> WHAT THIS TASK INVOLVES: Please repeat the lines below exactly. Begin with the line containing "theorem State.line_setLine (s" and go on through the line containing "theorem State.pinWrite_op (s".
*** Opening MATERIAL PROVIDED ***
-- ==== Sys2Proof/Laws/State.lean ====
section
/-! SUPPORT. One lemma per field per operation on State, so that no later proof unfolds a record update. -/

namespace Sys2Proof.Machine

-- nextEdge
@[simp] theorem State.nextEdge_spv (s : State) : s.nextEdge.spv = s.spv := rfl
@[simp] theorem State.nextEdge_ckv (s : State) : s.nextEdge.ckv = s.ckv := rfl
@[simp] theorem State.nextEdge_mode (s : State) : s.nextEdge.mode = s.mode := rfl
@[simp] theorem State.nextEdge_stl (s : State) : s.nextEdge.stl = s.stl := rfl
@[simp] theorem State.nextEdge_oe (s : State) : s.nextEdge.oe = s.oe := rfl
@[simp] theorem State.nextEdge_le (s : State) : s.nextEdge.le = s.le := rfl
@[simp] theorem State.nextEdge_cl (s : State) : s.nextEdge.cl = s.cl := rfl
@[simp] theorem State.nextEdge_dcdc (s : State) : s.nextEdge.dcdc = s.dcdc := rfl
@[simp] theorem State.nextEdge_d (s : State) : s.nextEdge.d = s.d := rfl
@[simp] theorem State.nextEdge_life (s : State) : s.nextEdge.life = s.life := rfl
@[simp] theorem State.nextEdge_busy (s : State) : s.nextEdge.busy = s.busy := rfl
@[simp] theorem State.nextEdge_phase (s : State) : s.nextEdge.phase = s.phase := rfl
@[simp] theorem State.nextEdge_op (s : State) : s.nextEdge.op = s.op := rfl
@[simp] theorem State.nextEdge_size (s : State) : s.nextEdge.size = s.size := rfl
@[simp] theorem State.nextEdge_idx (s : State) : s.nextEdge.idx = s.idx := rfl
@[simp] theorem State.nextEdge_cnt (s : State) : s.nextEdge.cnt = s.cnt := rfl
@[simp] theorem State.nextEdge_faultIllegal (s : State) : s.nextEdge.faultIllegal = s.faultIllegal := rfl
@[simp] theorem State.nextEdge_faultOrder (s : State) : s.nextEdge.faultOrder = s.faultOrder := rfl
@[simp] theorem State.nextEdge_evValid (s : State) : s.nextEdge.evValid = s.evValid := rfl
@[simp] theorem State.nextEdge_evSig (s : State) : s.nextEdge.evSig = s.evSig := rfl
@[simp] theorem State.nextEdge_evVal (s : State) : s.nextEdge.evVal = s.evVal := rfl
@[simp] theorem State.nextEdge_cfg (s : State) : s.nextEdge.cfg = s.cfg := rfl
@[simp] theorem State.nextEdge_inputs (s : State) : s.nextEdge.inputs = s.inputs.tail := rfl

-- noEvent
@[simp] theorem State.noEvent_spv (s : State) : s.noEvent.spv = s.spv := rfl
@[simp] theorem State.noEvent_ckv (s : State) : s.noEvent.ckv = s.ckv := rfl
@[simp] theorem State.noEvent_mode (s : State) : s.noEvent.mode = s.mode := rfl
@[simp] theorem State.noEvent_stl (s : State) : s.noEvent.stl = s.stl := rfl
@[simp] theorem State.noEvent_oe (s : State) : s.noEvent.oe = s.oe := rfl
@[simp] theorem State.noEvent_le (s : State) : s.noEvent.le = s.le := rfl
@[simp] theorem State.noEvent_cl (s : State) : s.noEvent.cl = s.cl := rfl
@[simp] theorem State.noEvent_dcdc (s : State) : s.noEvent.dcdc = s.dcdc := rfl
@[simp] theorem State.noEvent_d (s : State) : s.noEvent.d = s.d := rfl
@[simp] theorem State.noEvent_life (s : State) : s.noEvent.life = s.life := rfl
@[simp] theorem State.noEvent_busy (s : State) : s.noEvent.busy = s.busy := rfl
@[simp] theorem State.noEvent_phase (s : State) : s.noEvent.phase = s.phase := rfl
@[simp] theorem State.noEvent_op (s : State) : s.noEvent.op = s.op := rfl
@[simp] theorem State.noEvent_size (s : State) : s.noEvent.size = s.size := rfl
@[simp] theorem State.noEvent_idx (s : State) : s.noEvent.idx = s.idx := rfl
@[simp] theorem State.noEvent_cnt (s : State) : s.noEvent.cnt = s.cnt := rfl
@[simp] theorem State.noEvent_faultIllegal (s : State) : s.noEvent.faultIllegal = s.faultIllegal := rfl
@[simp] theorem State.noEvent_faultOrder (s : State) : s.noEvent.faultOrder = s.faultOrder := rfl
@[simp] theorem State.noEvent_evValid (s : State) : s.noEvent.evValid = false := rfl
@[simp] theorem State.noEvent_evSig (s : State) : s.noEvent.evSig = s.evSig := rfl
@[simp] theorem State.noEvent_evVal (s : State) : s.noEvent.evVal = s.evVal := rfl
@[simp] theorem State.noEvent_cfg (s : State) : s.noEvent.cfg = s.cfg := rfl
@[simp] theorem State.noEvent_inputs (s : State) : s.noEvent.inputs = s.inputs := rfl

-- record
@[simp] theorem State.record_spv (s : State) (sig : BitVec 4) (v : Byte) : (s.record sig v).spv = s.spv := rfl
@[simp] theorem State.record_ckv (s : State) (sig : BitVec 4) (v : Byte) : (s.record sig v).ckv = s.ckv := rfl
@[simp] theorem State.record_mode (s : State) (sig : BitVec 4) (v : Byte) : (s.record sig v).mode = s.mode := rfl
@[simp] theorem State.record_stl (s : State) (sig : BitVec 4) (v : Byte) : (s.record sig v).stl = s.stl := rfl
@[simp] theorem State.record_oe (s : State) (sig : BitVec 4) (v : Byte) : (s.record sig v).oe = s.oe := rfl
@[simp] theorem State.record_le (s : State) (sig : BitVec 4) (v : Byte) : (s.record sig v).le = s.le := rfl
@[simp] theorem State.record_cl (s : State) (sig : BitVec 4) (v : Byte) : (s.record sig v).cl = s.cl := rfl
@[simp] theorem State.record_dcdc (s : State) (sig : BitVec 4) (v : Byte) : (s.record sig v).dcdc = s.dcdc := rfl
@[simp] theorem State.record_d (s : State) (sig : BitVec 4) (v : Byte) : (s.record sig v).d = s.d := rfl
@[simp] theorem State.record_life (s : State) (sig : BitVec 4) (v : Byte) : (s.record sig v).life = s.life := rfl
@[simp] theorem State.record_busy (s : State) (sig : BitVec 4) (v : Byte) : (s.record sig v).busy = s.busy := rfl
@[simp] theorem State.record_phase (s : State) (sig : BitVec 4) (v : Byte) : (s.record sig v).phase = s.phase := rfl
@[simp] theorem State.record_op (s : State) (sig : BitVec 4) (v : Byte) : (s.record sig v).op = s.op := rfl
@[simp] theorem State.record_size (s : State) (sig : BitVec 4) (v : Byte) : (s.record sig v).size = s.size := rfl
@[simp] theorem State.record_idx (s : State) (sig : BitVec 4) (v : Byte) : (s.record sig v).idx = s.idx := rfl
@[simp] theorem State.record_cnt (s : State) (sig : BitVec 4) (v : Byte) : (s.record sig v).cnt = s.cnt := rfl
@[simp] theorem State.record_faultIllegal (s : State) (sig : BitVec 4) (v : Byte) : (s.record sig v).faultIllegal = s.faultIllegal := rfl
@[simp] theorem State.record_faultOrder (s : State) (sig : BitVec 4) (v : Byte) : (s.record sig v).faultOrder = s.faultOrder := rfl
@[simp] theorem State.record_evValid (s : State) (sig : BitVec 4) (v : Byte) : (s.record sig v).evValid = true := rfl
@[simp] theorem State.record_evSig (s : State) (sig : BitVec 4) (v : Byte) : (s.record sig v).evSig = sig := rfl
@[simp] theorem State.record_evVal (s : State) (sig : BitVec 4) (v : Byte) : (s.record sig v).evVal = v := rfl
@[simp] theorem State.record_cfg (s : State) (sig : BitVec 4) (v : Byte) : (s.record sig v).cfg = s.cfg := rfl
@[simp] theorem State.record_inputs (s : State) (sig : BitVec 4) (v : Byte) : (s.record sig v).inputs = s.inputs := rfl

-- setLine
@[simp] theorem State.setLine_d (s : State) (sig : Line) (b : Bool) : (s.setLine sig b).d = s.d := by cases sig <;> rfl
@[simp] theorem State.setLine_life (s : State) (sig : Line) (b : Bool) : (s.setLine sig b).life = s.life := by cases sig <;> rfl
@[simp] theorem State.setLine_busy (s : State) (sig : Line) (b : Bool) : (s.setLine sig b).busy = s.busy := by cases sig <;> rfl
@[simp] theorem State.setLine_phase (s : State) (sig : Line) (b : Bool) : (s.setLine sig b).phase = s.phase := by cases sig <;> rfl
@[simp] theorem State.setLine_op (s : State) (sig : Line) (b : Bool) : (s.setLine sig b).op = s.op := by cases sig <;> rfl
@[simp] theorem State.setLine_size (s : State) (sig : Line) (b : Bool) : (s.setLine sig b).size = s.size := by cases sig <;> rfl
@[simp] theorem State.setLine_idx (s : State) (sig : Line) (b : Bool) : (s.setLine sig b).idx = s.idx := by cases sig <;> rfl
@[simp] theorem State.setLine_cnt (s : State) (sig : Line) (b : Bool) : (s.setLine sig b).cnt = s.cnt := by cases sig <;> rfl
@[simp] theorem State.setLine_faultIllegal (s : State) (sig : Line) (b : Bool) : (s.setLine sig b).faultIllegal = s.faultIllegal := by cases sig <;> rfl
@[simp] theorem State.setLine_faultOrder (s : State) (sig : Line) (b : Bool) : (s.setLine sig b).faultOrder = s.faultOrder := by cases sig <;> rfl
@[simp] theorem State.setLine_evValid (s : State) (sig : Line) (b : Bool) : (s.setLine sig b).evValid = s.evValid := by cases sig <;> rfl
@[simp] theorem State.setLine_evSig (s : State) (sig : Line) (b : Bool) : (s.setLine sig b).evSig = s.evSig := by cases sig <;> rfl
@[simp] theorem State.setLine_evVal (s : State) (sig : Line) (b : Bool) : (s.setLine sig b).evVal = s.evVal := by cases sig <;> rfl
@[simp] theorem State.setLine_cfg (s : State) (sig : Line) (b : Bool) : (s.setLine sig b).cfg = s.cfg := by cases sig <;> rfl
@[simp] theorem State.setLine_inputs (s : State) (sig : Line) (b : Bool) : (s.setLine sig b).inputs = s.inputs := by cases sig <;> rfl
/-- A written line has the bit written; every other scalar line keeps its level. -/
theorem State.line_setLine (s : State) (sig sig' : Line) (b : Bool) :
    (s.setLine sig b).line sig' = if sig' = sig then b else s.line sig' := by
  cases sig <;> cases sig' <;> rfl

-- pinWrite
@[simp] theorem State.pinWrite_d (s : State) (sig : Line) (b : Bool) : (s.pinWrite sig b).d = s.d := by cases sig <;> rfl
@[simp] theorem State.pinWrite_life (s : State) (sig : Line) (b : Bool) : (s.pinWrite sig b).life = s.life := by cases sig <;> rfl
@[simp] theorem State.pinWrite_busy (s : State) (sig : Line) (b : Bool) : (s.pinWrite sig b).busy = s.busy := by cases sig <;> rfl
@[simp] theorem State.pinWrite_phase (s : State) (sig : Line) (b : Bool) : (s.pinWrite sig b).phase = s.phase := by cases sig <;> rfl
@[simp] theorem State.pinWrite_op (s : State) (sig : Line) (b : Bool) : (s.pinWrite sig b).op = s.op := by cases sig <;> rfl
@[simp] theorem State.pinWrite_size (s : State) (sig : Line) (b : Bool) : (s.pinWrite sig b).size = s.size := by cases sig <;> rfl
@[simp] theorem State.pinWrite_idx (s : State) (sig : Line) (b : Bool) : (s.pinWrite sig b).idx = s.idx := by cases sig <;> rfl
@[simp] theorem State.pinWrite_cnt (s : State) (sig : Line) (b : Bool) : (s.pinWrite sig b).cnt = s.cnt := by cases sig <;> rfl
@[simp] theorem State.pinWrite_faultIllegal (s : State) (sig : Line) (b : Bool) : (s.pinWrite sig b).faultIllegal = s.faultIllegal := by cases sig <;> rfl
@[simp] theorem State.pinWrite_faultOrder (s : State) (sig : Line) (b : Bool) : (s.pinWrite sig b).faultOrder = s.faultOrder := by cases sig <;> rfl
@[simp] theorem State.pinWrite_evValid (s : State) (sig : Line) (b : Bool) : (s.pinWrite sig b).evValid = true := by cases sig <;> rfl
@[simp] theorem State.pinWrite_evSig (s : State) (sig : Line) (b : Bool) : (s.pinWrite sig b).evSig = sig.id := by cases sig <;> rfl
@[simp] theorem State.pinWrite_evVal (s : State) (sig : Line) (b : Bool) : (s.pinWrite sig b).evVal = zext8 b := by cases sig <;> rfl
@[simp] theorem State.pinWrite_cfg (s : State) (sig : Line) (b : Bool) : (s.pinWrite sig b).cfg = s.cfg := by cases sig <;> rfl
@[simp] theorem State.pinWrite_inputs (s : State) (sig : Line) (b : Bool) : (s.pinWrite sig b).inputs = s.inputs := by cases sig <;> rfl

-- busWrite
@[simp] theorem State.busWrite_spv (s : State) (v : Byte) : (s.busWrite v).spv = s.spv := rfl
@[simp] theorem State.busWrite_ckv (s : State) (v : Byte) : (s.busWrite v).ckv = s.ckv := rfl
@[simp] theorem State.busWrite_mode (s : State) (v : Byte) : (s.busWrite v).mode = s.mode := rfl
@[simp] theorem State.busWrite_stl (s : State) (v : Byte) : (s.busWrite v).stl = s.stl := rfl
@[simp] theorem State.busWrite_oe (s : State) (v : Byte) : (s.busWrite v).oe = s.oe := rfl
@[simp] theorem State.busWrite_le (s : State) (v : Byte) : (s.busWrite v).le = s.le := rfl
@[simp] theorem State.busWrite_cl (s : State) (v : Byte) : (s.busWrite v).cl = s.cl := rfl
@[simp] theorem State.busWrite_dcdc (s : State) (v : Byte) : (s.busWrite v).dcdc = s.dcdc := rfl
@[simp] theorem State.busWrite_d (s : State) (v : Byte) : (s.busWrite v).d = v := rfl
@[simp] theorem State.busWrite_life (s : State) (v : Byte) : (s.busWrite v).life = s.life := rfl
@[simp] theorem State.busWrite_busy (s : State) (v : Byte) : (s.busWrite v).busy = s.busy := rfl
@[simp] theorem State.busWrite_phase (s : State) (v : Byte) : (s.busWrite v).phase = s.phase := rfl
@[simp] theorem State.busWrite_op (s : State) (v : Byte) : (s.busWrite v).op = s.op := rfl
@[simp] theorem State.busWrite_size (s : State) (v : Byte) : (s.busWrite v).size = s.size := rfl
@[simp] theorem State.busWrite_idx (s : State) (v : Byte) : (s.busWrite v).idx = s.idx := rfl
@[simp] theorem State.busWrite_cnt (s : State) (v : Byte) : (s.busWrite v).cnt = s.cnt := rfl
@[simp] theorem State.busWrite_faultIllegal (s : State) (v : Byte) : (s.busWrite v).faultIllegal = s.faultIllegal := rfl
@[simp] theorem State.busWrite_faultOrder (s : State) (v : Byte) : (s.busWrite v).faultOrder = s.faultOrder := rfl
@[simp] theorem State.busWrite_evValid (s : State) (v : Byte) : (s.busWrite v).evValid = true := rfl
@[simp] theorem State.busWrite_evSig (s : State) (v : Byte) : (s.busWrite v).evSig = busId := rfl
@[simp] theorem State.busWrite_evVal (s : State) (v : Byte) : (s.busWrite v).evVal = v := rfl
@[simp] theorem State.busWrite_cfg (s : State) (v : Byte) : (s.busWrite v).cfg = s.cfg := rfl
@[simp] theorem State.busWrite_inputs (s : State) (v : Byte) : (s.busWrite v).inputs = s.inputs := rfl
*** Closing MATERIAL PROVIDED ***
> WRITTEN REPLY:
theorem State.line_setLine (s : State) (sig sig' : Line) (b : Bool) :
    (s.setLine sig b).line sig' = if sig' = sig then b else s.line sig' := by
  cases sig <;> cases sig' <;> rfl

-- pinWrite
@[simp] theorem State.pinWrite_d (s : State) (sig : Line) (b : Bool) : (s.pinWrite sig b).d = s.d := by cases sig <;> rfl
@[simp] theorem State.pinWrite_life (s : State) (sig : Line) (b : Bool) : (s.pinWrite sig b).life = s.life := by cases sig <;> rfl
@[simp] theorem State.pinWrite_busy (s : State) (sig : Line) (b : Bool) : (s.pinWrite sig b).busy = s.busy := by cases sig <;> rfl
@[simp] theorem State.pinWrite_phase (s : State) (sig : Line) (b : Bool) : (s.pinWrite sig b).phase = s.phase := by cases sig <;> rfl
@[simp] theorem State.pinWrite_op (s : State) (sig : Line) (b : Bool) : (s.pinWrite sig b).op = s.op := by cases sig <;> rfl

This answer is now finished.